### [What you will do]
In the entries below, work out how many lines include "frameOf", and write only that number.

### [Material provided]
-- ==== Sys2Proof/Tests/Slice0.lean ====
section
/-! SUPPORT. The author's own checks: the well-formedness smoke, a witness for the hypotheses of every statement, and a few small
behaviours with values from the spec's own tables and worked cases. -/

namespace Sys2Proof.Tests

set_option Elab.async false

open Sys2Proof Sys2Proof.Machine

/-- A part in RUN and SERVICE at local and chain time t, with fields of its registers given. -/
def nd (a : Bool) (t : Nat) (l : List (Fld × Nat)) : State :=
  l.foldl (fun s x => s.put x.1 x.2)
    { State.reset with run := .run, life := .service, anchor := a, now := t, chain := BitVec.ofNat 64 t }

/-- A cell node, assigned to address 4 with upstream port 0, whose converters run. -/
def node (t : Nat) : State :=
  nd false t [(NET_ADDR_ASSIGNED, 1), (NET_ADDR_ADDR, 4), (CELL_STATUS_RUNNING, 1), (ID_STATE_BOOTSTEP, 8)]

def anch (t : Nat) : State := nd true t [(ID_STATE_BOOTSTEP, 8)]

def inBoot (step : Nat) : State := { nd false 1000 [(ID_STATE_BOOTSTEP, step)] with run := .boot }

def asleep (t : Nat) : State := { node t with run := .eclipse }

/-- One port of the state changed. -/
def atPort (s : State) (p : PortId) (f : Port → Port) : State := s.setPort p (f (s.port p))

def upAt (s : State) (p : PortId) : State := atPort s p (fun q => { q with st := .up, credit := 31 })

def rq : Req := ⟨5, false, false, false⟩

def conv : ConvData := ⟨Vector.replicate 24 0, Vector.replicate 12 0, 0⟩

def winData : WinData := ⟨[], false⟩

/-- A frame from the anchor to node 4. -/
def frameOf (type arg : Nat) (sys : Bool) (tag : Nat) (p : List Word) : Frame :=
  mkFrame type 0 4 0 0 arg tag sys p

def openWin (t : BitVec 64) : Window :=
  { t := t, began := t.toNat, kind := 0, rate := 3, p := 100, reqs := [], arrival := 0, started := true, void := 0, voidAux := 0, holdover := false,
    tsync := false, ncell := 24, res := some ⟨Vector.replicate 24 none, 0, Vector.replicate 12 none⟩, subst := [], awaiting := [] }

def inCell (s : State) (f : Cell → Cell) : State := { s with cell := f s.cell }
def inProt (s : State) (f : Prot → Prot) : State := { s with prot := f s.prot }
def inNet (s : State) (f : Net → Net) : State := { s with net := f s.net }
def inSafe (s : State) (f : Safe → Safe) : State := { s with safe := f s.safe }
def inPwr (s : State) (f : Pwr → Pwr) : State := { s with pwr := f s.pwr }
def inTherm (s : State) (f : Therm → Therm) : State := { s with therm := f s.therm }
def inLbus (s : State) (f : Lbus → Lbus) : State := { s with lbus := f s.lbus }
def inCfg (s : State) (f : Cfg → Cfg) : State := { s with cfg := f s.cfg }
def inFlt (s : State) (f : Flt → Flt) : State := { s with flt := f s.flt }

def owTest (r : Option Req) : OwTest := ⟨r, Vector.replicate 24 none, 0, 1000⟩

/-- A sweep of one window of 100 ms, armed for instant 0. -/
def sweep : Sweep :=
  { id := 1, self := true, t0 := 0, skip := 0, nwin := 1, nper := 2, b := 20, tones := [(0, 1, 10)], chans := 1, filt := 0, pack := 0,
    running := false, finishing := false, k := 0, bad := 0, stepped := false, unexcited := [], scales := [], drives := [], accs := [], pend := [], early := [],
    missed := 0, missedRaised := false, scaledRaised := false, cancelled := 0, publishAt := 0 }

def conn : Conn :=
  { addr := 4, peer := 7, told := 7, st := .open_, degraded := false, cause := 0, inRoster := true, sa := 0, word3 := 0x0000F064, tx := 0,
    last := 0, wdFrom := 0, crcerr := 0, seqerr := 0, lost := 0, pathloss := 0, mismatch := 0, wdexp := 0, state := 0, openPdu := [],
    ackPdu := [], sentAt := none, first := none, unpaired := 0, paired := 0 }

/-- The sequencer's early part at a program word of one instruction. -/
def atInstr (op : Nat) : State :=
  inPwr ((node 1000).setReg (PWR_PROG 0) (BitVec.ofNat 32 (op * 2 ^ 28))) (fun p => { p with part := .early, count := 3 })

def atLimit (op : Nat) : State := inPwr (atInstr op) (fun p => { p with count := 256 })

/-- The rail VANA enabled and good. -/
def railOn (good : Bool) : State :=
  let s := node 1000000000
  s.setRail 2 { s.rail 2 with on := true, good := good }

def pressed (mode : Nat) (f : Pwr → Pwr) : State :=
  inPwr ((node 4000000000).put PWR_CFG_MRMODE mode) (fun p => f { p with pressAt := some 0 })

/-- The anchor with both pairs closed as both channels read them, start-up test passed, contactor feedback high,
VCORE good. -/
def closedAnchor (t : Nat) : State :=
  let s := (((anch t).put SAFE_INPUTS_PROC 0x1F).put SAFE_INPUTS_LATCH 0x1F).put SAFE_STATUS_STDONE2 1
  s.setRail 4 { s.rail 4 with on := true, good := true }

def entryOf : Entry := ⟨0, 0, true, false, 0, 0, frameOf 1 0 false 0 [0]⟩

### [Response to the exercise]
2